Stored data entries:
/-- The position in the delta of the record that causes a refusal (R405): the refused record itself, or the first whose presence makes
it refused; all ones where no record does. -/
def State.faultIndex (s : State) (old : Cfg) (base delta : List CfgRec) (complete : Bool) (f : CfgFault) : Nat :=
  match delta.findIdx? fun r => recNamed r f.typ f.key with
  | some i => i
  | none =>
    if complete then 0xFFFFFFFF
    else ((List.range delta.length).find? fun i =>
      let part := delta.take (i + 1)
      match s.setFault old { old with recs := applyDelta base part } part with
      | some g => g.typ == f.typ && g.key == f.key | none => false).getD 0xFFFFFFFF

end Sys2Proof.Machine
end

### WHAT TO WORK ON
Each line above that holds the string "refused" should be copied and shown.

### RESULT OF THIS TASK
/-- The position in the delta of the record that causes a refusal (R405): the refused record itself, or the first whose presence makes
it refused; all ones where no record does. -/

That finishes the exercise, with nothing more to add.